One year, and one long and dreary winter later, I have been puzzled by the lack of civic drive to see this building project through. What could be ailing us? The mayor appears noncommittal and resigned. Readers’ dismissive comments suggest that public libraries are obsolete or even undesirable.
As someone still new to the community, perhaps I can offer a fresh perspective.
It is sometimes assumed that libraries are merely a source of books. Libraries are not so much a place to obtain books as a space to enjoy them. They provide a warm and stimulating environment to play and learn, programs and educational activities and an area for families and individuals to interact. They are a vital respite for poor and underprivileged families.
To put it in local terms, the library is a Wylie Park for young minds, a playland for the imagination that is open winterlong. For all these reasons, libraries serve as a tangible statement of a city’s values and identity. Aberdeen’s proposed new library is a powerful vision of the future of our city, one attractive to those interested in moving here. Our current library, on the other hand, is a bit of an embarrassment to a city of our size.
What is desperately needed at this time is the leadership and vision to see this project through. Perhaps Mayor Levsen can provide this. One step would be to present the public with a compelling picture of the future library and the concrete steps needed to complete it.

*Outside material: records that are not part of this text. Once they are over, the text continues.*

-- ==== Sys2Proof/Laws/FrameOps.lean ====
section
/-! SUPPORT. Frames through the operations that write no register. -/

namespace Sys2Proof

open Sys2Proof.Machine

variable {ps : List Part} {ks : List Nat} {s t : State}

theorem FrameEv.lossTimer {π : List Part} {κ : List Nat} {σ τ : State} (hh : FrameEv π κ σ τ)  (h0 : .timers ∈ π) : FrameEv π κ σ (τ.lossTimer) :=
  hh.trans ⟨State.lossTimer_keeps (L := evParts ++ π)  (by simp [evParts, h0]) (SameBut.refl _ τ),
    fun kk _ _ => State.rd_of_regs ((State.lossTimer_keeps (L := [.timers])  (List.Subset.refl _) (SameBut.refl _ τ)) .regs (by decide)) kk⟩

theorem FrameEv.dropId {π : List Part} {κ : List Nat} {σ τ : State} (hh : FrameEv π κ σ τ)  (h0 : .act ∈ π) (h1 : .upb ∈ π) (h2 : .pairs ∈ π) : FrameEv π κ σ (τ.dropId) :=
  hh.trans ⟨State.dropId_keeps (L := evParts ++ π)  (by simp [evParts, h0, h1, h2]) (SameBut.refl _ τ),
    fun kk _ _ => State.rd_of_regs ((State.dropId_keeps (L := [.act, .upb, .pairs])  (List.Subset.refl _) (SameBut.refl _ τ)) .regs (by decide)) kk⟩

theorem FrameEv.rangeNow {π : List Part} {κ : List Nat} {σ τ : State} (hh : FrameEv π κ σ τ) (c : Chan) (eqd : Nat) (h0 : .act ∈ π) : FrameEv π κ σ (τ.rangeNow c eqd) :=
  hh.trans ⟨State.rangeNow_keeps (L := evParts ++ π) c eqd (by simp [evParts, h0]) (SameBut.refl _ τ),
    fun kk _ _ => State.rd_of_regs ((State.rangeNow_keeps (L := [.act]) c eqd (List.Subset.refl _) (SameBut.refl _ τ)) .regs (by decide)) kk⟩

theorem FrameEv.schedule {π : List Part} {κ : List Nat} {σ τ : State} (hh : FrameEv π κ σ τ) (c : Chan) (kind : BurstKind) (frame : Nat) (start : Nat) (pre : Nat) (h0 : .upb ∈ π) : FrameEv π κ σ (τ.schedule c kind frame start pre) :=
  hh.trans ⟨State.schedule_keeps (L := evParts ++ π) c kind frame start pre (by simp [evParts, h0]) (SameBut.refl _ τ),
    fun kk _ _ => State.rd_of_regs ((State.schedule_keeps (L := [.upb]) c kind frame start pre (List.Subset.refl _) (SameBut.refl _ τ)) .regs (by decide)) kk⟩

theorem FrameEv.setProfile {π : List Part} {κ : List Nat} {σ τ : State} (hh : FrameEv π κ σ τ) (c : Chan) (b : ProfileBody) (h0 : .act ∈ π) : FrameEv π κ σ (τ.setProfile c b) :=
  hh.trans ⟨State.setProfile_keeps (L := evParts ++ π) c b (by simp [evParts, h0]) (SameBut.refl _ τ),
    fun kk _ _ => State.rd_of_regs ((State.setProfile_keeps (L := [.act]) c b (List.Subset.refl _) (SameBut.refl _ τ)) .regs (by decide)) kk⟩

theorem FrameEv.rangeBurst {π : List Part} {κ : List Nat} {σ τ : State} (hh : FrameEv π κ σ τ) (c : Chan) (frame : Nat) (start : Nat) (pre : Nat) (h0 : .upb ∈ π) (h1 : .timers ∈ π) : FrameEv π κ σ (τ.rangeBurst c frame start pre) :=
  hh.trans ⟨State.rangeBurst_keeps (L := evParts ++ π) c frame start pre (by simp [evParts, h0, h1]) (SameBut.refl _ τ),
    fun kk _ _ => State.rd_of_regs ((State.rangeBurst_keeps (L := [.upb, .timers]) c frame start pre (List.Subset.refl _) (SameBut.refl _ τ)) .regs (by decide)) kk⟩

theorem FrameEv.stopCores {π : List Part} {κ : List Nat} {σ τ : State} (hh : FrameEv π κ σ τ) (old : BitVec 8) (new : BitVec 8) (h0 : .cpu ∈ π) : FrameEv π κ σ (τ.stopCores old new) :=
  hh.trans ⟨State.stopCores_keeps (L := evParts ++ π) old new (by simp [evParts, h0]) (SameBut.refl _ τ),
    fun kk _ _ => State.rd_of_regs ((State.stopCores_keeps (L := [.tsk, .cpu]) old new (List.Subset.refl _) (SameBut.refl _ τ)) .regs (by decide)) kk⟩

theorem FrameEv.opWdtKick {π : List Part} {κ : List Nat} {σ τ : State} (hh : FrameEv π κ σ τ) (v : Word) (h0 : .timers ∈ π) : FrameEv π κ σ (τ.opWdtKick v) :=
  hh.trans ⟨State.opWdtKick_keeps (L := evParts ++ π) v (by simp [evParts, h0]) (SameBut.refl _ τ),
    fun kk _ _ => State.rd_of_regs ((State.opWdtKick_keeps (L := [.timers]) v (List.Subset.refl _) (SameBut.refl _ τ)) .regs (by decide)) kk⟩

theorem FrameEv.beginStep {π : List Part} {κ : List Nat} {σ τ : State} (hh : FrameEv π κ σ τ) (n : Nat) (h0 : .rst ∈ π) : FrameEv π κ σ (τ.beginStep n) :=
  hh.trans ⟨State.beginStep_keeps (L := evParts ++ π) n (by simp [evParts, h0]) (SameBut.refl _ τ),
    fun kk _ _ => State.rd_of_regs ((State.beginStep_keeps (L := [.rst]) n (List.Subset.refl _) (SameBut.refl _ τ)) .regs (by decide)) kk⟩

theorem FrameEv.endStep {π : List Part} {κ : List Nat} {σ τ : State} (hh : FrameEv π κ σ τ) (n : Nat) (h0 : .rst ∈ π) : FrameEv π κ σ (τ.endStep n) :=
  hh.trans ⟨State.endStep_keeps (L := evParts ++ π) n (by simp [evParts, h0]) (SameBut.refl _ τ),
    fun kk _ _ => State.rd_of_regs ((State.endStep_keeps (L := [.rst]) n (List.Subset.refl _) (SameBut.refl _ τ)) .regs (by decide)) kk⟩

theorem FrameEv.copyFails {π : List Part} {κ : List Nat} {σ τ : State} (hh : FrameEv π κ σ τ) (copy1 : Bool) (cause : BitVec 4) (h0 : .rst ∈ π) : FrameEv π κ σ (τ.copyFails copy1 cause) :=
  hh.trans ⟨State.copyFails_keeps (L := evParts ++ π) copy1 cause (by simp [evParts, h0]) (SameBut.refl _ τ),
    fun kk _ _ => State.rd_of_regs ((State.copyFails_keeps (L := [.rst]) copy1 cause (List.Subset.refl _) (SameBut.refl _ τ)) .regs (by decide)) kk⟩

theorem FrameEv.setTrib {π : List Part} {κ : List Nat} {σ τ : State} (hh : FrameEv π κ σ τ) (ctx : Fin 1024) (x : Trib) (h0 : .tribs ∈ π) : FrameEv π κ σ (τ.setTrib ctx x) :=
  hh.trans ⟨State.setTrib_keeps (L := evParts ++ π) ctx x (by simp [evParts, h0]) (SameBut.refl _ τ),
    fun kk _ _ => State.rd_of_regs ((State.setTrib_keeps (L := [.tribs]) ctx x (List.Subset.refl _) (SameBut.refl _ τ)) .regs (by decide)) kk⟩

theorem FrameEv.turnEpoch {π : List Part} {κ : List Nat} {σ τ : State} (hh : FrameEv π κ σ τ) (r : Nat) (h0 : .epochs ∈ π) : FrameEv π κ σ (τ.turnEpoch r) :=
  hh.trans ⟨State.turnEpoch_keeps (L := evParts ++ π) r (by simp [evParts, h0]) (SameBut.refl _ τ),
    fun kk _ _ => State.rd_of_regs ((State.turnEpoch_keeps (L := [.epochs]) r (List.Subset.refl _) (SameBut.refl _ τ)) .regs (by decide)) kk⟩

theorem FrameEv.dropMarks {π : List Part} {κ : List Nat} {σ τ : State} (hh : FrameEv π κ σ τ) (tag : BitVec 8) (h0 : .cmt ∈ π) (h1 : .pipes ∈ π) : FrameEv π κ σ (τ.dropMarks tag) :=
  hh.trans ⟨State.dropMarks_keeps (L := evParts ++ π) tag (by simp [evParts, h0, h1]) (SameBut.refl _ τ),
    fun kk _ _ => State.rd_of_regs ((State.dropMarks_keeps (L := [.cmt, .pipes]) tag (List.Subset.refl _) (SameBut.refl _ τ)) .regs (by decide)) kk⟩

theorem FrameEv.markUnit {π : List Part} {κ : List Nat} {σ τ : State} (hh : FrameEv π κ σ τ) (i : Fin 4) (u : ApplyUnit) (h0 : .cmt ∈ π) : FrameEv π κ σ (τ.markUnit i u) :=
  hh.trans ⟨State.markUnit_keeps (L := evParts ++ π) i u (by simp [evParts, h0]) (SameBut.refl _ τ),
    fun kk _ _ => State.rd_of_regs ((State.markUnit_keeps (L := [.cmt]) i u (List.Subset.refl _) (SameBut.refl _ τ)) .regs (by decide)) kk⟩

theorem FrameEv.loadEpochs {π : List Part} {κ : List Nat} {σ τ : State} (hh : FrameEv π κ σ τ) (i : Fin 4) (h0 : .epochs ∈ π) : FrameEv π κ σ (τ.loadEpochs i) :=
  hh.trans ⟨State.loadEpochs_keeps (L := evParts ++ π) i (by simp [evParts, h0]) (SameBut.refl _ τ),
    fun kk _ _ => State.rd_of_regs ((State.loadEpochs_keeps (L := [.epochs]) i (List.Subset.refl _) (SameBut.refl _ τ)) .regs (by decide)) kk⟩

theorem FrameEv.setPolicers {π : List Part} {κ : List Nat} {σ τ : State} (hh : FrameEv π κ σ τ) (i : Fin 4) (h0 : .policers ∈ π) : FrameEv π κ σ (τ.setPolicers i) :=
  hh.trans ⟨State.setPolicers_keeps (L := evParts ++ π) i (by simp [evParts, h0]) (SameBut.refl _ τ),
    fun kk _ _ => State.rd_of_regs ((State.setPolicers_keeps (L := [.policers]) i (List.Subset.refl _) (SameBut.refl _ τ)) .regs (by decide)) kk⟩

Building a newer, larger and more attractive public library will not only benefit families, but everyone, even those who rarely visit the current library. A friend of mine recently remarked that he had not once set foot in the Aberdeen public library in the last 15 years. Considering the state of the present library building, this is understandable. People prefer to spend time in pleasant, warm, well-lit environments, and during the winter in Aberdeen, this is most often one’s own home.
A new library will bring families, individuals such as my friend, isolated elderly folks, teens and many others out of the winter isolation of their homes, and into the heart of Aberdeen.